I disagree with the statement that the problem isn't the code. I'm sure the code is working correctly as designed, though. 🙂

Ahh, I see. When I say it's not a problem in the code, I mean it's not a bug. The worst you could say is that it's a lack of a feature. (That feature being a workaround for people with bad connectivity.) I am of course fully aware that the presence of an IPv6 address does not guarantee IPv6 connectivity. Anyone that thinks it does just doesn't understand networking at all.

Whether or not I should feel compelled to build a workaround into vPilot is a subjective matter. I generally make calls like that based on the percentage of the user base that is affected and the "cost" of implementing the workaround, in terms of my time, time which may be better-spent elsewhere.

I think in this case, the number of affected users is small but not insignificant, and the cost of adding the workaround is pretty low. I've already written some rough code that fetches all the DNS addresses, picks one of the v4 addresses at random, and builds the HTTP request manually, using that address, and a Host: header.
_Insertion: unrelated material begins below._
-- ==== Sys2Proof/Machine/Dispatch.lean ====
section
/-! DEFINITION. The meaning of each command: one arm per row of the opcode table. -/

namespace Sys2Proof.Machine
It works in my basic testing. I'm thinking I can do the regular call first, with a relatively short timeout, and if that times out, I can try the v4-only call. I think I'd prefer that over doing an ICMP check, because lack of ICMP response does not necessarily mean IPv6 will fail for the HTTPS connection. (I really wish Fast Fallback (aka "Happy Eyeballs") was built into the .NET HttpClient, but it's not, yet. I assume that's the algorithm Chrome uses.)